INFORMATION SUPPLIED >>
/-- GATHERING records change in their entries and flags. -/
theorem Station.tableSound.updateGathering {a : Station} (h : a.tableSound) (f : Record → Record)
    (hs : ∀ r, (f r).seq = r.seq) (hf : ∀ r : Record, r.fit → (f r).fit) (hb : ∀ r, (f r).band = r.band) :
    (updateGathering f a).tableSound := by
  refine h.map _ rfl ?_ ?_ ?_ (fun c hc => h.mayStore hc) (.refl _) (.refl _) (.inl rfl)
  · intro r; split
    · exact hs r
    · rfl
  · intro r _ hfit; split
    · exact hf r hfit
    · exact hfit
  · intro r _ _ hl; split
    · rw [hb]; exact hl
    · exact hl

/-- What a change of the peer map does to a record leaves its number, its band, its phase, verdict and outcome. -/
theorem peersChanged_keeps (joined left : Index → Bool) (r : Record) :
    (r.peersChanged joined left).seq = r.seq ∧ (r.peersChanged joined left).band = r.band ∧
      (r.peersChanged joined left).phase = r.phase ∧ (r.peersChanged joined left).outcome = r.outcome ∧
      (r.peersChanged joined left).verdict = r.verdict ∧ (r.peersChanged joined left).frozen = r.frozen := by
  unfold Record.peersChanged
  generalize indices = l
  induction l generalizing r with
  | nil => exact ⟨rfl, rfl, rfl, rfl, rfl, rfl⟩
  | cons k rest ih =>
    have h := ih (if joined k then r.joined k else if left k then r.left k else r)
    simp only [List.foldl_cons]
    rw [h.1, h.2.1, h.2.2.1, h.2.2.2.1, h.2.2.2.2.1, h.2.2.2.2.2]
    unfold Record.joined Record.left Record.storeEntry
    (repeat' split) <;> exact ⟨rfl, rfl, rfl, rfl, rfl, rfl⟩

theorem Record.fit_of_same {r x : Record} (h : r.fit) (hb : x.band = r.band) (hp : x.phase = r.phase)
    (ho : x.outcome = r.outcome) (hv : x.verdict = r.verdict) (hf : x.frozen = r.frozen) : x.fit := by
  unfold Record.fit Record.phaseFits
  rw [hb, hp, ho, hv, hf]
  exact h

theorem Station.tableSound.peersChanged {a : Station} (h : a.tableSound) (joined left : Index → Bool) :
    (Machine.updateGathering (Record.peersChanged joined left) a).tableSound := by
  refine h.updateGathering _ (fun r => (peersChanged_keeps joined left r).1) (fun r hr => ?_)
    (fun r => (peersChanged_keeps joined left r).2.1)
  have k := peersChanged_keeps joined left r
  exact Record.fit_of_same hr k.2.1 k.2.2.1 k.2.2.2.1 k.2.2.2.2.1 k.2.2.2.2.2

/-- The peer map, the counts and the requests for OPEN, ROLL and PURGE stand aside. -/
theorem Station.tableSound.ofEngine {a : Station} (h : a.tableSound) (e : RoundEngine)
    (ht : e.requests.tally = a.engine.requests.tally) (hv : e.requests.verdict = a.engine.requests.verdict) :
    ({ a with engine := e } : Station).tableSound :=
  h.aside ⟨rfl, by rw [ht], by rw [hv], rfl, fun _ hc => .inl hc⟩

theorem Station.tableSound.settleRoll {a : Station} (h : a.tableSound) (before after : Eight (Option Nat))
    (readings : Eight (Reading RollEntry)) : (settleRoll before after readings a).tableSound := by
  unfold Machine.settleRoll
  simp only
  have hs : ∀ e : RoundEngine, e.requests.tally = a.engine.requests.tally → e.requests.verdict = a.engine.requests.verdict →
      ∀ (p : Prop) [Decidable p], (if p then ({ a with engine := e } : Station)
        else Machine.raiseCause .peerChange { a with engine := e }).tableSound := by
    intro e ht hv p _
    split
    · exact h.ofEngine e ht hv
    · exact (h.ofEngine e ht hv).raiseCause _
  have hm : ∀ {x : Station}, x.tableSound → (withRequests Requests.releaseTally x).tableSound := fun hx =>
    hx.fewer _ (by simp [Requests.releaseTally, Function.comp_def]) (.refl _)
  refine hm (Station.tableSound.completeAll (Station.tableSound.peersChanged ?_ _ _))
  refine hs _ ?_ ?_ _ <;> rfl

theorem Station.tableSound.rollEffects {a : Station} (h : a.tableSound) (alignment sequence : Nat) (entry : RollEntry)
    (slots : List (BitVec 52)) (order : List CompareId) : (rollEffects alignment sequence entry slots order a).tableSound := by
  unfold Machine.rollEffects
  refine Station.tableSound.settleRoll (Station.tableSound.applyAgreement ?_ _) _ _ _
  refine (h.toGuard.applyAlignment _ order).ofEngine _ ?_ ?_ <;> rfl

theorem Station.tableSound.completeRoll {a : Station} (h : a.tableSound) (slots : List (BitVec 52)) (order : List CompareId) :
    (completeRoll slots order a).tableSound := by
  unfold Machine.completeRoll
  split
  · exact h
  · split
    · exact h.rollEffects _ _ _ _ _
    · exact h

theorem Station.tableSound.countOpenRound {a : Station} (h : a.tableSound) : (countOpenRound a).tableSound := by
  unfold Machine.countOpenRound
  simp only
  split
  · exact Station.tableSound.raiseRoll (h.ofEngine _ rfl rfl)
  · exact h.ofEngine _ rfl rfl

theorem Station.tableSound.completeOpen {a : Station} (h : a.tableSound) : (completeOpen a).tableSound := by
  unfold Machine.completeOpen
  split
  · exact h
  · simp only
    split
    · have hc : (Machine.countOpenRound (withRequests (fun q => { q with opening := false }) (Machine.toGuard a))).tableSound :=
        Station.tableSound.countOpenRound (h.toGuard.ofEngine _ rfl rfl)
      split
      · exact hc.attachTest
      · split
        · exact hc.refuseCreation
        · next hr => exact hc.createRecord (by simpa using hr) _
    · exact h.toGuard.deferredTest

WHAT THE TASK REQUIRES >> For the records above, state how many lines contain "aside", and nothing more.

OUTPUT FOR THIS EXERCISE >> 2